Given a file in the required format, the file can be parsed with:
```python
data = scorefile.read(26)
scores = score_reader.unpack(data)
```
which will produce `scores`, a dictionary with three entries
```python
scores = {"name" : "SomeName", "score" : 1234, "game_options" : b'......'}
```
Given a dictionary with these entries, `pack` can be used to generate a
scorefile in the original format.
```python
data = score_reader.pack( {"name" : "Cheater",
"score" : 9999,
"game_options" : b'......'} )
scorefile.write(data)
```
Since we didn't define `parse_options` and `unparse_options` functions,
the six bytes devoted to that variable are simply assigned directly.
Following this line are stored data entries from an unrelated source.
-- ==== Sys2Proof/Safety.lean ====
section
/-! DEFINITION. The terms the statements use: the invariant of R27 and R39, a finished run (R170), what one command may
change (R47, R75), and the relation between a FIXED instance and its PROGRAMMABLE twin (R152). -/

namespace Sys2Proof.Machine

/-- A parameter set that passes the check of R111, with a remainder below `2^WIDTH` (R27). -/
def engineFits (e : Engine) : Bool :=
  paramsValid e.params && decide (e.rem ≤ mask e.params.width.toNat)

/-- The registers fit: there are none, or their values do (R27, R39). -/
def registersFit (s : State) : Bool :=
  match s.engine? with
  | none => true
  | some e => engineFits e

/-- The command buffer holds no complete command (R34). -/
def bufferPending (ws : List Word) : Bool := !isComplete ws

/-- The response queue holds at most `RSP_DEPTH` responses of two words (R165). -/
def queueFits (s : State) : Bool := s.rspQueue.length ≤ 2 * s.rspDepth

/-- The invariant of the machine: the instance exists (R11), the registers fit (R27), the command buffer is pending
(R34), the response queue fits (R165). -/
abbrev State.Inv (s : State) : Prop :=
  elaborated s.mode s.rspDepth = true ∧ registersFit s = true ∧
    bufferPending s.cmdBuf = true ∧ queueFits s = true

/-- The end of a run (R170): the host has no move left, the command buffer and the response queue are empty. -/
abbrev State.finished (s : State) : Prop := s.host = [] ∧ s.cmdBuf = [] ∧ s.rspQueue = []

/-- The instance parameters are those of `s` (R36). -/
abbrev SameInstance (s t : State) : Prop := t.mode = s.mode ∧ t.rspDepth = s.rspDepth

/-- What a command does at the interface, whatever it does to the registers: it queues the one response `r0`, `r1` behind
those waiting, and changes nothing else outside the registers (R47, R75). -/
abbrev Answered (s t : State) (r0 r1 : Word) : Prop :=
  t.rspQueue = s.rspQueue ++ [r0, r1] ∧ t.cmdBuf = s.cmdBuf ∧ t.host = s.host ∧
    t.received = s.received ∧ SameInstance s t

/-- Under `CFG_VALID = 0` the command writes no state and is answered with the response `nc`, 0 (R145). -/
abbrev RefusedUnconfigured (i : Instr) (nc : Word) : Prop :=
  ∀ s : State, s.engine? = none →
    ∃ t, exec i s = .next t ∧ t.block = s.block ∧ Answered s t nc 0#64

/-- A configured engine `e` runs the command: `REM` becomes `f e`, no other register changes, and the response is
`ok`, 0. -/
abbrev WritesRem (i : Instr) (ok : Word) (f : Engine → Word) : Prop :=
  ∀ (s : State) (e : Engine), s.engine? = some e →
    ∃ t, exec i s = .next t ∧ t.engine? = some { e with rem := f e } ∧ Answered s t ok 0#64

/-- A configured engine `e` runs the command: no register changes, and the response is `ok`, `f e`. -/
abbrev ReadsOut (i : Instr) (ok : Word) (f : Engine → Word) : Prop :=
  ∀ (s : State) (e : Engine), s.engine? = some e →
    ∃ t, exec i s = .next t ∧ t.block = s.block ∧ Answered s t ok (f e)

/-- A complete command with opcode `op` whose header matches none of the rows `(match, mask)` of that opcode writes no
state and is answered with ILLEGAL_COMMAND (R71). -/
abbrev ReservedBitsIllegal (op : BitVec 4) (rows : List (Word × Word)) (r0 : Word) : Prop :=
  ∀ (h : Word) (ops : List Word) (s : State),
    h.extractLsb' 0 4 = op → ops.length = operandCount h →
    (∀ r ∈ rows, h &&& r.2 ≠ r.1) →
    ∃ t, runCommand (h :: ops) s = .next t ∧ t.block = s.block ∧ Answered s t r0 0#64

/-- From `s`, two programs have the same effect: the same registers at the end, and every command of each answers OK
with no data (R123). -/
abbrev SameEffectAt (s : State) (is js : List Instr) : Prop :=
  ∃ t u, runCommands (programWords is) s = .next t ∧ runCommands (programWords js) s = .next u ∧
    t.block = u.block ∧
    t.rspQueue = s.rspQueue ++ is.flatMap (fun i => [(i.op ++ 0x00#8).setWidth 64, 0#64]) ∧
    u.rspQueue = s.rspQueue ++ js.flatMap (fun j => [(j.op ++ 0x00#8).setWidth 64, 0#64])

/-- The registers after PROCESS_BYTE over the bytes, one after another: `REM` advances by one byte update each, and an
unconfigured block stays so (R122, R145). -/
def registersAfter (o : Option Engine) (bytes : List Byte) : Option Engine :=
  o.map fun e =>
    { e with rem := bytes.foldl (bytestep e.params.width.toNat e.params.poly e.params.refin) e.rem }

/-- The responses of `n` PROCESS_BYTE commands (R75, R122, R145). -/
def byteResponses (o : Option Engine) (n : Nat) : List Word :=
  (List.replicate n [if o.isSome then 0x500#64 else 0x504#64, 0#64]).flatten

/-- The response of CHECKSUM (R75, R130, R145). -/
def checksumResponse (o : Option Engine) : List Word :=
  match o with
  | none => [0x604#64, 0#64]
  | some e =>
    [0x600#64, ((if e.params.refout then reflect e.rem e.params.width.toNat else e.rem) ^^^ e.params.xorout) &&&
      mask e.params.width.toNat]

/-- The words a script sends, in order. -/
def sentWords : List HostMove → List Word
  | [] => []
  | .send w :: ms => w :: sentWords ms
  | .take :: ms => sentWords ms
  | .rst :: ms => sentWords ms

/-- A FIXED instance and the PROGRAMMABLE instance configured with the same parameters, alike in all else (R152). -/
abbrev TwinOf (f g : State) : Prop :=
  ∃ e : Engine, f.block = .fixed e.params e.rem ∧ g.block = .programmable (some e) ∧
    paramsValid e.params = true ∧ g.rspDepth = f.rspDepth ∧ g.cmdBuf = f.cmdBuf ∧
    g.rspQueue = f.rspQueue ∧ g.host = f.host ∧ g.received = f.received

/-- Is a list of words a legal CONFIGURE command (R110)? -/
def isConfigure (ws : List Word) : Bool :=
  match decode ws with
  | .ok (.configure _ _ _ _ _ _) => true
  | _ => false

/-- A command that only reads (R48): CHECKSUM and the seven GET commands. -/
def isRead (i : Instr) : Bool :=
  match i with
  | .checksum | .getTruncatedPolynomial | .getInitialRemainder | .getFinalXorValue
  | .getReflectInput | .getReflectRemainder | .getInterimRemainder | .getBitCount => true
  | .configure .. | .reset | .resetInit _ | .processBit _ | .processBits .. | .processByte _ => false

/-- A command that feeds message bits (R47): the three PROCESS commands. -/
def isProcess (i : Instr) : Bool :=
  match i with
  | .processBit _ | .processBits .. | .processByte _ => true
  | .configure .. | .reset | .resetInit _ | .checksum | .getTruncatedPolynomial
  | .getInitialRemainder | .getFinalXorValue | .getReflectInput | .getReflectRemainder
  | .getInterimRemainder | .getBitCount => false

end Sys2Proof.Machine
end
It
might be more useful to parse the options, however:
```python
def parse_options(b):
return { 'option' + str(i) : b[i] for i in range(6) }
def unparse_options(o):
return bytes([o['option' + str(i)] for i in range(6)])
```
#### FileReader.from_offsets
If you know the offsets of data in a file, but not necessarily the format of the
whole file, the `from_offsets` constructor may be more useful.
Construct a file reader with `from_offsets(format_def)`, where `format_def` is a
string describing the file format, such as:
```python
FileReader.from_offsets('''
<
0x00 Uint32 score # Score at index 0x00, before name
0x04 string[16] name
0x14 options[6] options # A six byte field with a custom data format
0x1a EOF
''')
```
The format of each line is
OFFSET TYPE VARIABLE_NAME
or
OFFSET TYPE[COUNT] VARIABLE_NAME
The final line of format_def may be:
FILE_LENGTH EOF
OFFSET and FILE_LENGTH must be specified in hexadecimal. The number must
begin with '0x' and may use either capital or lowercase, i.e. 0x1a and
0x1A are equivalent.
It is not required to specify offsets in any particular order.
Optionally, a line may contain a single character describing the
endianness of the numbers in the file, in the style of struct. By
default, little-endian ('<') integers are assumed.
For an explanation of the remaining segment of each line, see the
documentation for `FileReader`.
This function is useful if a file format contains unknown segments,
because `from_offsets` will automatically fill in the unknown segments
with dummy variables. So:
```python
FileReader.from_offsets('''
<
0x00 Uint32 score # Score at index 0x00, before name
0x04 string[16] name
0x24 options[6] options # A six byte field with a custom data format
0x50 EOF
''')
```
is equivalent to:
```python
FileReader('''
<
Uint32 score # 0x00-0x03: Score at index 0x00, before name
string[16] name # 0x04-0x13
unknown[16] unk1 # 0x14-0x23
options[6] options # 0x24-0x29: A six byte field with a custom data format
unknown[38] unk2 # 0x2a-0x4f
''')
```
The EOF statement is not required, but if not specified, the variable
with the highest offset specified will also be presumed to be the end of
the file.
## Example usage
cgrr.py is used by other modules in the CGRR project. For example:
* [cgrr-gameboy](https://github.com/sopoforic/cgrr-gameboy), which reads
and edits Game Boy ROM headers
* [cgrr-gamecube](https://github.com/sopoforic/cgrr-gamecube), which reads
and edits GameCube GCI files
* [cgrr-mariospicross](https://github.com/sopoforic/cgrr-mariospicross),
which reads and edits puzzles for the Game Boy game Mario's Picross
* [cgrr-pokemon](https://github.com/sopoforic/cgrr-pokemon), which reads
and edits save files for Pokemon games
## License
CGRR is available under the GPL v3 or later. See the file COPYING for details.